[LU-17089] Bug in the barrier code could cause barrier freeze to fail everytime Created: 05/Sep/23 Updated: 28/Sep/23 Resolved: 28/Sep/23 |
|
| Status: | Resolved |
| Project: | Lustre |
| Component/s: | None |
| Affects Version/s: | None |
| Fix Version/s: | Lustre 2.16.0 |
| Type: | Bug | Priority: | Minor |
| Reporter: | Tim Day | Assignee: | Tim Day |
| Resolution: | Fixed | Votes: | 0 |
| Labels: | None | ||
| Severity: | 3 |
| Rank (Obsolete): | 9223372036854775807 |
| Description |
|
The barrier code has a bug that could cause the freeze to fail everytime. barrier freeze would be called before trying a FS backup, but would repeatedly fail due to an issue in the mdd_trans_create() function.
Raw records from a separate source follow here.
-- ==== Sys2Proof/Certificates/Slice0/Obligations.lean ====
section
/-! DEFINITION. The statements about the machine, for the provers. A statement of an operation's effect is an equation for
the whole next state, so that it says the result and the frame at once. -/

open Sys2Proof Sys2Proof.Machine

/-! ## Decoding and the step -/

/-- Words written out in 95_test_vectors.md decode, under `CFG_REF` and right after reset, to the operations the rows
name: P1 lines 1 to 4, DEC2, DEC9, DEC10, DEC13, DEC19, DG2, P2 line 17, P3 line 4. -/
def Obligations.SpecWordsDecode : Prop :=
  decode cfgRef Position.start (.transaction 0x840034 [0, 0, 0, 0]) = .ok (.wrIntMask .mem 0) ∧
  decode cfgRef Position.start (.transaction 0x040000 []) = .ok (.rdDoorbell .mem) ∧
  decode cfgRef Position.start (.transaction 0x840000 [0, 0, 0x02, 0x42]) =
    .ok (.wrDoorbellHandshake .mem 0x42020000) ∧
  decode cfgRef Position.start (.transaction 0x010030 []) = .ok (.rdBadWidth .mem 0x30 1) ∧
  decode cfgRef Position.start (.transaction 0x420010 []) = .ok (.rdBadWidth .diagWin 0x10 2) ∧
  decode cfgRef Position.start (.transaction 0x440000 []) = .ok (.rdDiagWin 0) ∧
  decode cfgRef Position.start (.transaction 0x0400C0 []) = .ok (.rdUnimpl .mem 0xC0) ∧
  decode cfgRef Position.start (.transaction 0xA40074 [0xAA, 0, 0, 0]) = .ok (.wrHcbSize .io 0xAA) ∧
  decode cfgRef Position.start (.transaction 0x840004 [0xFF, 0xFF, 0xFF, 0xFF]) =
    .ok (.wrWrSeqMatch .mem 0xFFFFFFFF) ∧
  decode cfgRef Position.start (.transaction 0x840008 [4, 0, 0, 0]) = .ok (.wrHostDiag .mem 4) ∧
  decode cfgRef Position.start (.transaction 0x880030 [0, 0, 0, 0, 0, 0, 0, 0]) =
    .ok (.wrBadWidth .mem 0x30 8 [0, 0, 0, 0, 0, 0, 0, 0])

/-- A step runs the operation the next input decodes to, on the state with that input taken off and the last output
dropped (R8, R73; the queue is the model's own, assumption 4). The decoder sees the corrected position where the invariant
check is to correct the state (assumption 18, DEDUCED from R202). With no input pending a block that is not halted keeps all
state and a halted one ends in the fault: the model's reading of R211 and R200 (assumption 14, DEDUCED; R8 has no such
step). -/
def Obligations.StepRunsDecodedOperation : Prop :=
  (∀ (s : State) (inp : Input) (rest : List Input) (i : Instr),
    s.inputs = inp :: rest → decode s.cfg s.decodePosition inp = .ok i →
    step s = exec i { s with inputs := rest, rdata := none, events := [] }) ∧
  (∀ s : State, s.inputs = [] → s.life ≠ .halted → step s = .next s) ∧
  ∀ s : State, s.inputs = [] → s.life = .halted → step s = .fault .halted

/-- Decoding an encoded operation that is well formed and selected gives it back, for every configuration that meets the
decidable items of R5. -/
def Obligations.DecodeInvertsEncode : Prop :=
  ∀ (c : Cfg) (p : Position) (i : Instr),
    c.wf = true → i.wellFormed c = true → i.selected c p = true → decode c p (encode c i) = .ok i

/-- Whatever decodes, decodes to a well-formed operation that the data and the position select, and encoding it gives the
input back: no bit of a transaction is dropped. -/
def Obligations.EncodeInvertsDecode : Prop :=
  ∀ (c : Cfg) (p : Position) (inp : Input) (i : Instr),
    decode c p inp = .ok i → encode c i = inp ∧ i.wellFormed c = true ∧ i.selected c p = true

/-- The decoder of R73 and R95 selects the first matching row of the ordered table of R71. -/
def Obligations.DecodeTakesFirstMatchingRow : Prop :=
  ∀ (c : Cfg) (p : Position) (tx : BitVec 24) (data : List Byte) (i : Instr),
    c.wf = true → decode c p (.transaction tx data) = .ok i →
    firstMatchingRow c p tx (wordOfBytes data) = some i.op

/-- Exactly one operation is selected for every transaction (R95). -/
def Obligations.TransactionSelectsExactlyOneOperation : Prop :=
  ∀ (c : Cfg) (p : Position) (inp : Input), c.wf = true → inp.isTransaction = true →
    ∃ i, decode c p inp = .ok i ∧
      ∀ j : Instr, j.wellFormed c = true → j.selected c p = true → encode c j = inp → j = i

/-- An access that is not 4 bytes wide and 4-byte aligned changes no storage element, in any window and at any offset: a
read returns 0, a write changes nothing, and `PV_WIDTH` is logged (R55). -/
def Obligations.BadWidthAccessOnlyLogs : Prop :=
  ∀ (s : State) (tx : BitVec 24) (data : List Byte) (rest : List Input),
    s.life = .attached → s.inputs = .transaction tx data :: rest →
    (Input.transaction tx data).isTransaction = true →
    (txSize tx ≠ 4 ∨ (txOffset tx).toNat % 4 ≠ 0) →
    step s = .next { s with
      inputs := rest
      rdata := if txDir tx = .read then some (List.replicate (txSize tx) 0) else none
      events := [.violation (.width (txDir tx) (txWindow tx) (txOffset tx) (txSize tx))] }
The barrier entry increments the global counter barrier_writer, but it does not get decremented if mdd_child_ops() returns error. If the barrier_writer counter does not go to 0, the freeze cannot happen. |
| Comments |
| Comment by Gerrit Updater [ 05/Sep/23 ] |
|
"Timothy Day <timday@amazon.com>" uploaded a new patch: https://review.whamcloud.com/c/fs/lustre-release/+/52275 |
| Comment by Gerrit Updater [ 28/Sep/23 ] |
|
"Oleg Drokin <green@whamcloud.com>" merged in patch https://review.whamcloud.com/c/fs/lustre-release/+/52275/ |
| Comment by Peter Jones [ 28/Sep/23 ] |
|
Landed for 2.16 |